> Description of the task
The answer must consist of every line from the data that holds the string "below".

> Listed entries
-- ==== Sys2Proof/Machine/Flags.lean ====
section
/-! DEFINITION. Number formats, rounding and the five floating-point flags (R47 to R64). A number is taken apart into
an exact value, computed exactly on integers, and rounded once. -/

namespace Sys2Proof.Machine

/-- The flag set, placed as in `fpflags` 4:0 (R35). -/
abbrev Flags := BitVec 5

def flagNV : Flags := 16
def flagDZ : Flags := 8
def flagOF : Flags := 4
def flagUF : Flags := 2
def flagNX : Flags := 1
def flagIf (b : Bool) (f : Flags) : Flags := if b then f else 0

/-- A floating-point format (R47): exponent bits, fraction bits, and whether it has no infinity (R49). -/
structure Fmt where
  eb : Nat
  fb : Nat
  noInf : Bool
deriving DecidableEq, Repr

def fmt64 : Fmt := ⟨11, 52, false⟩
def fmt32 : Fmt := ⟨8, 23, false⟩
def fmt16 : Fmt := ⟨5, 10, false⟩
def fmtBf16 : Fmt := ⟨8, 7, false⟩
def fmtE5m2 : Fmt := ⟨5, 2, false⟩
def fmtE4m3 : Fmt := ⟨4, 3, true⟩

def Fmt.bias (f : Fmt) : Nat := 2 ^ (f.eb - 1) - 1
def Fmt.width (f : Fmt) : Nat := f.eb + f.fb + 1
/-- The all-ones exponent. -/
def Fmt.top (f : Fmt) : Nat := 2 ^ f.eb - 1
/-- Exponent of the smallest normal value (R54). -/
def Fmt.emin (f : Fmt) : Int := 1 - (f.bias : Int)

/-- Sign, biased exponent and fraction as a pattern. -/
def Fmt.pack (f : Fmt) (s : Bool) (e m : Nat) : Nat := (if s then 2 ^ (f.eb + f.fb) else 0) + e * 2 ^ f.fb + m

/-- The canonical NaN (R50). -/
def Fmt.nan (f : Fmt) : Nat :=
  if f.noInf then f.pack false f.top (2 ^ f.fb - 1) else f.pack false f.top (2 ^ (f.fb - 1))

/-- The value of a pattern (R48, R49): a finite nonzero value is m · 2^e. -/
inductive FVal where
  | nan (signalling : Bool)
  | inf (s : Bool)
  | zero (s : Bool)
  | fin (s : Bool) (m : Nat) (e : Int)
deriving DecidableEq, Repr

/-- R48, R49. -/
def Fmt.unpack (f : Fmt) (p : Nat) : FVal :=
  let s := p.testBit (f.eb + f.fb)
  let e := (p / 2 ^ f.fb) % 2 ^ f.eb
  let m := p % 2 ^ f.fb
  if e = f.top ∧ ¬ f.noInf then
    if m = 0 then .inf s else .nan (!(m.testBit (f.fb - 1)))
  else if e = f.top ∧ m = 2 ^ f.fb - 1 then .nan false
  else if e = 0 then
    if m = 0 then .zero s else .fin s m (1 - (f.bias : Int) - f.fb)
  else .fin s (2 ^ f.fb + m) ((e : Int) - f.bias - f.fb)

def FVal.isNan : FVal → Bool
  | .nan _ => true
  | _ => false

def FVal.isSnan : FVal → Bool
  | .nan s => s
  | _ => false

def FVal.neg : FVal → FVal
  | .nan b => .nan b
  | .inf s => .inf (!s)
  | .zero s => .zero (!s)
  | .fin s m e => .fin (!s) m e

/-- Rounding modes (R35): 0 RNE, 1 RTZ, 2 RUP, 3 RDN. -/
def roundsUp (rm : BitVec 2) (s odd above tie inexact : Bool) : Bool :=
  match rm.toNat with
  | 0 => above || (tie && odd)
  | 1 => false
  | 2 => inexact && !s
  | _ => inexact && s

/-- m · 2^e, plus something below 2^e when `sticky`, rounded to a multiple of 2^q: the multiple and whether it is
inexact (R52). -/
def roundAt (rm : BitVec 2) (s : Bool) (m : Nat) (e : Int) (sticky : Bool) (q : Int) : Nat × Bool :=
  if q ≤ e then
    let n := m * 2 ^ (e - q).toNat
    (if roundsUp rm s (n % 2 == 1) false false sticky then n + 1 else n, sticky)
  else
    let d := (q - e).toNat
    let n := m / 2 ^ d
    let r := m % 2 ^ d
    let half := 2 ^ (d - 1)
    let above := decide (half < r) || (r == half && sticky)
    let tie := r == half && !sticky
    let inexact := r != 0 || sticky
    (if roundsUp rm s (n % 2 == 1) above tie inexact then n + 1 else n, inexact)

/-- The result of an overflow (R49, R53). -/
def Fmt.overflowed (f : Fmt) (rm : BitVec 2) (s : Bool) : Nat :=
  if f.noInf then f.pack s f.top (2 ^ f.fb - 2)
  else if rm == 0 || (rm == 2 && !s) || (rm == 3 && s) then f.pack s f.top 0
  else f.pack s (f.top - 1) (2 ^ f.fb - 1)

/-- Rounds the finite nonzero value m · 2^e (with `sticky` as above) once (R52 to R54). -/
def Fmt.roundFin (f : Fmt) (rm : BitVec 2) (s : Bool) (m : Nat) (e : Int) (sticky : Bool) : Nat × Flags :=
  let ex : Int := e + (Nat.log2 m : Int)
  let q0 : Int := ex - f.fb
  let qmin : Int := f.emin - f.fb
  let q := max q0 qmin
  let (n, inexact) := roundAt rm s m e sticky q
  let carried := n == 2 ^ (f.fb + 1)
  let n' := if carried then 2 ^ f.fb else n
  let q' := if carried then q + 1 else q
  let be : Nat := if n' < 2 ^ f.fb then 0 else (q' + f.fb + f.bias).toNat
  let frac := n' % 2 ^ f.fb
  let big := if f.noInf then decide (f.top < be) || (be == f.top && frac == 2 ^ f.fb - 1) else decide (f.top ≤ be)
  if big then (f.overflowed rm s, flagOF ||| flagNX)
  else
    let tiny := decide (ex < f.emin) && !(decide (ex = f.emin - 1) && (roundAt rm s m e sticky q0).1 == 2 ^ (f.fb + 1))
    (f.pack s be frac, flagIf (tiny && inexact) flagUF ||| flagIf inexact flagNX)

/-- An exact value rounded to a format (R50 to R54). -/
def Fmt.roundVal (f : Fmt) (rm : BitVec 2) : FVal → Nat × Flags
  | .nan _ => (f.nan, 0)
  | .inf s => if f.noInf then (f.overflowed rm s, flagOF ||| flagNX) else (f.pack s f.top 0, 0)
  | .zero s => (f.pack s 0 0, 0)
  | .fin s m e => f.roundFin rm s m e false

/-- Whether an operand is a signalling NaN raises NV (R55). -/
def snanFlag (x y : FVal) : Flags := flagIf (x.isSnan || y.isSnan) flagNV

/-- The signed multiple of 2^e that a finite value is, for e at most its exponent. -/
def scaled (s : Bool) (m : Nat) (e q : Int) : Int :=
  let n : Int := (m * 2 ^ (e - q).toNat : Nat)
  if s then -n else n

/-- The value of an integer multiple of 2^q, with the sign of an exact zero by R56. -/
def ofScaled (rm : BitVec 2) (z : Int) (q : Int) : FVal :=
  if z = 0 then .zero (rm == 3) else .fin (decide (z < 0)) z.natAbs q

/-- The exact sum (R55, R56). -/
def FVal.add (rm : BitVec 2) (x y : FVal) : FVal × Flags :=
  match x, y with
  | .nan _, _ | _, .nan _ => (.nan false, snanFlag x y)
  | .inf s, .inf t => if s = t then (.inf s, 0) else (.nan false, flagNV)
  | .inf s, _ => (.inf s, 0)
  | _, .inf t => (.inf t, 0)
  | .zero s, .zero t => (if s = t then .zero s else .zero (rm == 3), 0)
  | .zero _, y => (y, 0)
  | x, .zero _ => (x, 0)
  | .fin s m e, .fin t n d =>
    let q := min e d
    (ofScaled rm (scaled s m e q + scaled t n d q) q, 0)

/-- The exact product (R55, R56). -/
def FVal.mul (x y : FVal) : FVal × Flags :=
  match x, y with
  | .nan _, _ | _, .nan _ => (.nan false, snanFlag x y)
  | .inf _, .zero _ | .zero _, .inf _ => (.nan false, flagNV)
  | .inf s, .inf t | .inf s, .fin t _ _ | .fin s _ _, .inf t => (.inf (s ^^ t), 0)
  | .zero s, .zero t | .zero s, .fin t _ _ | .fin s _ _, .zero t => (.zero (s ^^ t), 0)
  | .fin s m e, .fin t n d => (.fin (s ^^ t) (m * n) (e + d), 0)

def fpAdd (f : Fmt) (rm : BitVec 2) (a b : Nat) : Nat × Flags :=
  let (v, fl) := FVal.add rm (f.unpack a) (f.unpack b)
  let (r, fr) := f.roundVal rm v
  (r, fl ||| fr)

/-- A difference is the sum with the subtrahend's sign inverted (R56). -/
def fpSub (f : Fmt) (rm : BitVec 2) (a b : Nat) : Nat × Flags :=
  let (v, fl) := FVal.add rm (f.unpack a) (f.unpack b).neg
  let (r, fr) := f.roundVal rm v
  (r, fl ||| fr)

def fpMul (f : Fmt) (rm : BitVec 2) (a b : Nat) : Nat × Flags :=
  let (v, fl) := FVal.mul (f.unpack a) (f.unpack b)
  let (r, fr) := f.roundVal rm v
  (r, fl ||| fr)

/-- ±(a · b) ± c computed exactly and rounded once (R57). -/
def fpFma (f : Fmt) (rm : BitVec 2) (negP negC : Bool) (a b c : Nat) : Nat × Flags :=
  let x := f.unpack a
  let y := f.unpack b
  let z := if negC then (f.unpack c).neg else f.unpack c
  let (p, fp) := FVal.mul x y
  let (v, fs) := FVal.add rm (if negP then p.neg else p) z
  let (r, fr) := f.roundVal rm v
  (r, fp ||| fs ||| fr)

/-- The quotient (R55): the integer quotient carries enough bits below the rounding place, with a sticky rest. -/
def fpDiv (f : Fmt) (rm : BitVec 2) (a b : Nat) : Nat × Flags :=
  let x := f.unpack a
  let y := f.unpack b
  match x, y with
  | .nan _, _ | _, .nan _ => (f.nan, snanFlag x y)
  | .inf _, .inf _ | .zero _, .zero _ => (f.nan, flagNV)
  | .inf s, .zero t | .inf s, .fin t _ _ => (f.pack (s ^^ t) f.top 0, 0)
  | .zero s, .inf t | .zero s, .fin t _ _ | .fin s _ _, .inf t => (f.pack (s ^^ t) 0 0, 0)
  | .fin s _ _, .zero t => (f.pack (s ^^ t) f.top 0, flagDZ)
  | .fin s m e, .fin t n d =>
    let k := f.fb + 4 + Nat.log2 n
    let w := m * 2 ^ k
    f.roundFin rm (s ^^ t) (w / n) (e - d - k) (w % n != 0)

/-- The integer square root of `n`, by its bits from 2^i down. -/
def isqrtFrom (n : Nat) : Nat → Nat → Nat
  | 0, r => r
  | i + 1, r =>
    let c := r + 2 ^ i
    isqrtFrom n i (if c * c ≤ n then c else r)

def isqrt (n : Nat) : Nat := isqrtFrom n (Nat.log2 n / 2 + 1) 0

/-- The square root (R107). -/
def fpSqrt (f : Fmt) (rm : BitVec 2) (a : Nat) : Nat × Flags :=
  match f.unpack a with
  | .nan sg => (f.nan, flagIf sg flagNV)
  | .zero s => (f.pack s 0 0, 0)
  | .inf false => (f.pack false f.top 0, 0)
  | .inf true => (f.nan, flagNV)
  | .fin true _ _ => (f.nan, flagNV)
  | .fin false m e =>
    let k : Nat := 2 * (f.fb + 4) + (if e % 2 = 0 then 0 else 1)
    let w := m * 2 ^ k
    let r := isqrt w
    f.roundFin rm false r ((e - k) / 2) (r * r != w)

/-- Order of two values that are not NaN, −0 and +0 equal. -/
def FVal.lt (x y : FVal) : Bool :=
  match x, y with
  | .inf true, .inf true => false
  | .inf true, _ => true
  | _, .inf true => false
  | .inf false, _ => false
  | _, .inf false => true
  | .zero _, .zero _ => false
  | .zero _, .fin t _ _ => !t
  | .fin s _ _, .zero _ => s
  | .fin s m e, .fin t n d =>
    let q := min e d
    decide (scaled s m e q < scaled t n d q)
  | _, _ => false

/-- Equality of two values that are not NaN. -/
def FVal.eq (x y : FVal) : Bool := !x.isNan && !y.isNan && !FVal.lt x y && !FVal.lt y x

/-- An equality compare (R58). -/
def fpEq (f : Fmt) (a b : Nat) : Bool × Flags :=
  let x := f.unpack a
  let y := f.unpack b
  (FVal.eq x y, snanFlag x y)

/-- A less-than compare (R58): NV for any NaN. -/
def fpLt (f : Fmt) (a b : Nat) : Bool × Flags :=
  let x := f.unpack a
  let y := f.unpack b
  if x.isNan || y.isNan then (false, flagNV) else (FVal.lt x y, 0)

/-- A less-or-equal compare (R133). -/
def fpLe (f : Fmt) (a b : Nat) : Bool × Flags :=
  let x := f.unpack a
  let y := f.unpack b
  if x.isNan || y.isNan then (false, flagNV) else (!FVal.lt y x, 0)

def FVal.sign : FVal → Bool
  | .nan _ => false
  | .inf s | .zero s | .fin s _ _ => s

/-- MIN and MAX (R58): −0 is less than +0. -/
def fpMinMax (f : Fmt) (wantMax : Bool) (a b : Nat) : Nat × Flags :=
  let x := f.unpack a
  let y := f.unpack b
  let fl := snanFlag x y
  if x.isNan && y.isNan then (f.nan, fl)
  else if x.isNan then (b, fl)
  else if y.isNan then (a, fl)
  else
    let less := FVal.lt x y || (FVal.eq x y && x.sign && !y.sign)
    (if less = wantMax then b else a, fl)

/-- Float to float (R59). -/
def fpConvert (src dst : Fmt) (rm : BitVec 2) (a : Nat) : Nat × Flags :=
  let x := src.unpack a
  let (r, fl) := dst.roundVal rm x
  (r, fl ||| flagIf x.isSnan flagNV)

/-- Integer to float (R59). -/
def intToFp (f : Fmt) (rm : BitVec 2) (z : Int) : Nat × Flags :=
  f.roundVal rm (if z = 0 then .zero false else .fin (decide (z < 0)) z.natAbs 0)

/-- The range of a two's complement integer of `w` bits. -/
def intMin (w : Nat) : Int := -(2 ^ (w - 1) : Nat)
def intMax (w : Nat) : Int := (2 ^ (w - 1) : Nat) - 1

/-- Float to an integer of `w` bits: rounded to an integer, then saturated (R59). -/
def fpToInt (f : Fmt) (rm : BitVec 2) (w : Nat) (a : Nat) : Int × Flags :=
  match f.unpack a with
  | .nan _ => (0, flagNV)
  | .inf s => (if s then intMin w else intMax w, flagNV)
  | .zero _ => (0, 0)
  | .fin s m e =>
    let (n, inexact) := roundAt rm s m e false 0
    let z : Int := if s then -(n : Int) else n
    if z < intMin w then (intMin w, flagNV)
    else if intMax w < z then (intMax w, flagNV)
    else (z, flagIf inexact flagNX)

/-- Saturation of an integer to `w` bits (R59). -/
def saturate (w : Nat) (z : Int) : Int := if z < intMin w then intMin w else if intMax w < z then intMax w else z

/-- A pattern of `w` bits as a signed integer. -/
def toSigned (w n : Nat) : Int := if n % 2 ^ w < 2 ^ (w - 1) then (n % 2 ^ w : Nat) else ((n % 2 ^ w : Nat) : Int) - (2 ^ w : Nat)

/-- The pattern of `w` bits of an integer. -/
def toPattern (w : Nat) (z : Int) : Nat := (z % (2 ^ w : Nat)).toNat

/-- The class mask of FCLASS.D (R108). -/
def fpClass (f : Fmt) (a : Nat) : Nat :=
  match f.unpack a with
  | .nan true => 2 ^ 8
  | .nan false => 2 ^ 9
  | .inf s => if s then 2 ^ 0 else 2 ^ 7
  | .zero s => if s then 2 ^ 3 else 2 ^ 4
  | .fin s m _ =>
    if m < 2 ^ f.fb then (if s then 2 ^ 2 else 2 ^ 5) else (if s then 2 ^ 1 else 2 ^ 6)

/-- The format of a floating-point element type. -/
def elemFmt : ElemType → Fmt
  | .fp64 => fmt64
  | .fp32 => fmt32
  | .fp16 => fmt16
  | .bf16 => fmtBf16
  | .i64 | .i32 | .i16 => fmt64

/-- Format of a conversion type, none for an integer (R136). -/
def cvtFmt : CvtType → Option Fmt
  | .f64 => some fmt64
  | .f32 => some fmt32
  | .f16 => some fmt16
  | .bf16 => some fmtBf16
  | .e4m3 => some fmtE4m3
  | .e5m2 => some fmtE5m2
  | .i64 | .i32 | .i16 | .i8 | .i4 => none

/-- Conversion between two types of R136 (R59, R137). -/
def convert (src dst : CvtType) (rm : BitVec 2) (a : Nat) : Nat × Flags :=
  match cvtFmt src, cvtFmt dst with
  | some f, some g => fpConvert f g rm a
  | some f, none =>
    let (z, fl) := fpToInt f rm dst.width a
    (toPattern dst.width z, fl)
  | none, some g => intToFp g rm (toSigned src.width a)
  | none, none => (toPattern dst.width (saturate dst.width (toSigned src.width a)), 0)

/-! ### The window sum of the matrix unit (R63) -/

/-- floor(log2 |v|) of a finite nonzero value. -/
def FVal.exponent : FVal → Option Int
  | .fin _ m e => some (e + (Nat.log2 m : Int))
  | _ => none

/-- The largest exponent of a list of values. -/
def maxExponent : List FVal → Option Int
  | [] => none
  | v :: t =>
    match v.exponent, maxExponent t with
    | some a, some b => some (max a b)
    | some a, none => some a
    | none, r => r

/-- v truncated toward zero to a multiple of 2^q, in units of 2^q, and whether that differs from v. -/
def truncTo (q : Int) : FVal → Int × Bool
  | .fin s m e =>
    let (n, x) := roundAt 1 s m e false q
    (if s then -(n : Int) else n, x)
  | _ => (0, false)

/-- One window step (R63): the products with the flags of forming them, the accumulator value, W and its format. -/
def windowSum (f : Fmt) (w : Nat) (products : List (FVal × Flags)) (c : FVal) : Nat × Flags :=
  let vs := products.map Prod.fst ++ [c]
  let pinf := vs.any (fun v => v == FVal.inf false)
  let ninf := vs.any (fun v => v == FVal.inf true)
  let invalid := products.any (fun p => p.2 != 0) || c.isSnan || (pinf && ninf)
  if vs.any FVal.isNan || (pinf && ninf) then (f.nan, flagIf invalid flagNV)
  else if pinf then (f.pack false f.top 0, 0)
  else if ninf then (f.pack true f.top 0, 0)
  else
    match maxExponent vs with
    | none => (f.pack (vs.all (fun v => v == FVal.zero true)) 0 0, 0)
    | some em =>
      let q := em - w + 1
      let ts := vs.map (truncTo q)
      let sum := (ts.map Prod.fst).sum
      let nx := flagIf (ts.any Prod.snd) flagNX
      if sum = 0 then (0, nx)
      else
        let (r, fl) := f.roundFin 0 (decide (sum < 0)) sum.natAbs q false
        (r, fl ||| nx)

end Sys2Proof.Machine
end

> Answer for this exercise
/-- m · 2^e, plus something below 2^e when `sticky`, rounded to a multiple of 2^q: the multiple and whether it is
/-- The quotient (R55): the integer quotient carries enough bits below the rounding place, with a sticky rest. -/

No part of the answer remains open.